Experience for yourself the increased energy, mental clarity, concentration and sense of well-being - only
possible with "once-living" DHLA Nano-Plex™.*
Hi Lauranimal did you ever get all those fillings removed?
Lauranimal said:Aside from having six mercury fillings in my teeth, as a kid I had broken a thermometer. The mercury was the most fascinating thing I had ever seen! I kept it in a little gift box and took it out to play with every day for at least a week. putting it on a saucer, rolling it around, touching it with my fingers (and most certainly touching my face after that).
Never heard of it, perhaps she has some info or some reference?Gertrudes said:This week I was talking to a nutritionist and she told me that ALA actually feeds Candida. Anyone heard anything similar?

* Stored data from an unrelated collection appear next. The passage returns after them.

-- ==== Sys2Proof/Machine/Step.lean ====
section
/-! DEFINITION. One step: the next event of the hosts, taken to its end (30_encoding.md R51: one command at
a time, run to its response before the next). -/

namespace Sys2Proof.Machine

/-- One event: a command runs to its end, an illegal word is rejected, a reset happens; with nothing
presented the machine idles. -/
def step (s : State) : Host.Outcome State Fault Refusal :=
  match fetch s with
  | .idle => .next s
  | .run i t => exec i t
  | .illegal u t => rejectWord u t
  | .reset u t => resetUnit u t

/-- The state with one instruction word, numbered as spec/opcode_table.json numbers it, presented next to
the unit it belongs to. Every command is one 128-bit word (30_encoding.md R58). -/
def State.withFetchWord (s : State) (nbits w : Nat) : State :=
  presentNext (BitVec.ofNat 128 (w % 2 ^ nbits)) s

end Sys2Proof.Machine
end

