-- ==== Sys2Proof/Laws/PerInstr.lean ====
section
/-! SUPPORT. Statements made of every command, one lemma for each constructor. -/

namespace Sys2Proof.Laws.Encoded

/-- The word of a command has its `OP` byte in bits 127:120 and 0 in both reserved fields, and its unit is
the one bit 7 of `OP` names (30_encoding.md R52, R55, R58). -/
def Statement (i : Instr) : Prop :=
  (encode i).extractLsb' 120 8 = i.opcode.byte
  ∧ (encode i).extractLsb' 113 7 = 0
  ∧ (encode i).extractLsb' 96 16 = 0
  ∧ unitOfByte ((encode i).extractLsb' 120 8) = i.unit

/-- The statement from the fields of the word. -/
theorem of_fields (i : Instr) : Statement i := by
  have h := fieldsOf_encode i
  have hop : (encode i).extractLsb' 120 8 = i.opcode.byte := congrArg Fields.op h
  exact ⟨hop, congrArg Fields.rsv1 h, congrArg Fields.rsv2 h, by rw [hop]; rfl⟩

theorem w8 (size : Int) (value : Value) : Statement (.w8 size value) := of_fields _

theorem w16 (size : Int) (value : Value) : Statement (.w16 size value) := of_fields _

theorem wint (unsigned : Bool) (size : Int) (value : Value) : Statement (.wint unsigned size value) := of_fields _

theorem wlong (unsigned : Bool) (size : Int) (value : Value) : Statement (.wlong unsigned size value) :=
  of_fields _

theorem wbool (value : Value) : Statement (.wbool value) := of_fields _

theorem wchar (size : Int) (value : Value) : Statement (.wchar size value) := of_fields _

theorem wfloat (value : Value) : Statement (.wfloat value) := of_fields _

theorem wdouble (value : Value) : Statement (.wdouble value) := of_fields _

theorem walign (byteBoundary : Int) : Statement (.walign byteBoundary) := of_fields _

theorem wcount : Statement .wcount := of_fields _

theorem windex : Statement .windex := of_fields _

theorem wstatus : Statement .wstatus := of_fields _

theorem r8 (size : Int) : Statement (.r8 size) := of_fields _

theorem r16 (size : Int) : Statement (.r16 size) := of_fields _

theorem rint (unsigned : Bool) (size : Int) : Statement (.rint unsigned size) := of_fields _

theorem rlong (unsigned : Bool) (size : Int) : Statement (.rlong unsigned size) := of_fields _

theorem rbool : Statement .rbool := of_fields _

theorem rchar (size : Int) : Statement (.rchar size) := of_fields _

theorem rfloat : Statement .rfloat := of_fields _

theorem rdouble : Statement .rdouble := of_fields _

theorem ralign (byteBoundary : Int) : Statement (.ralign byteBoundary) := of_fields _

theorem rcount : Statement .rcount := of_fields _

theorem rindex : Statement .rindex := of_fields _

theorem rstatus : Statement .rstatus := of_fields _

end Sys2Proof.Laws.Encoded
end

Psyche said:ALA is an exc chelator, and candida binds to heavy metals in the gut, so I was wondering if it was related to this. But in this case, it would not feed candida, it could make candida free in the gut, ready to get rid off by anti-fungal means.
Gertrudes said:Thanks Psyche.
I will email her and ask for some references. It will likely take a while for her to get back to me though
I doubt it’s a transient thing. It is the experience of many doctors involved in chelating heavy metals in autistic children. It has also been something I’ve observed on a couple of occasions. Many sulphur containing compounds used for chelation seem to also have the capacity to aggravate gut imbalances. Obviously it does depend on the state of your gut to begin with and your susceptibility to such problems too. You can just try it and see but it’s something to bear in mind if you do get an unexplained flare up of fungal/yeast symptoms.
Gertrudes said:Ok, I'm pasting what she has just e-mailed me:
I doubt it’s a transient thing. It is the experience of many doctors involved in chelating heavy metals in autistic children. It has also been something I’ve observed on a couple of occasions. Many sulphur containing compounds used for chelation seem to also have the capacity to aggravate gut imbalances. Obviously it does depend on the state of your gut to begin with and your susceptibility to such problems too. You can just try it and see but it’s something to bear in mind if you do get an unexplained flare up of fungal/yeast symptoms.
Any thoughts?
autism.com said:Some detoxification treatments can cause or exacerbate bacteria/yeast dysbiosis, either directly by providing food to them, or by causing excretion of toxic metals into the gut. This appears to especially be a problem for oral alpha lipoic acid and NAC, sometimes is a problem for oral DMSA, somewhat less of a problem for oral DMPS, and perhaps rarely a problem for transdermal DMPS.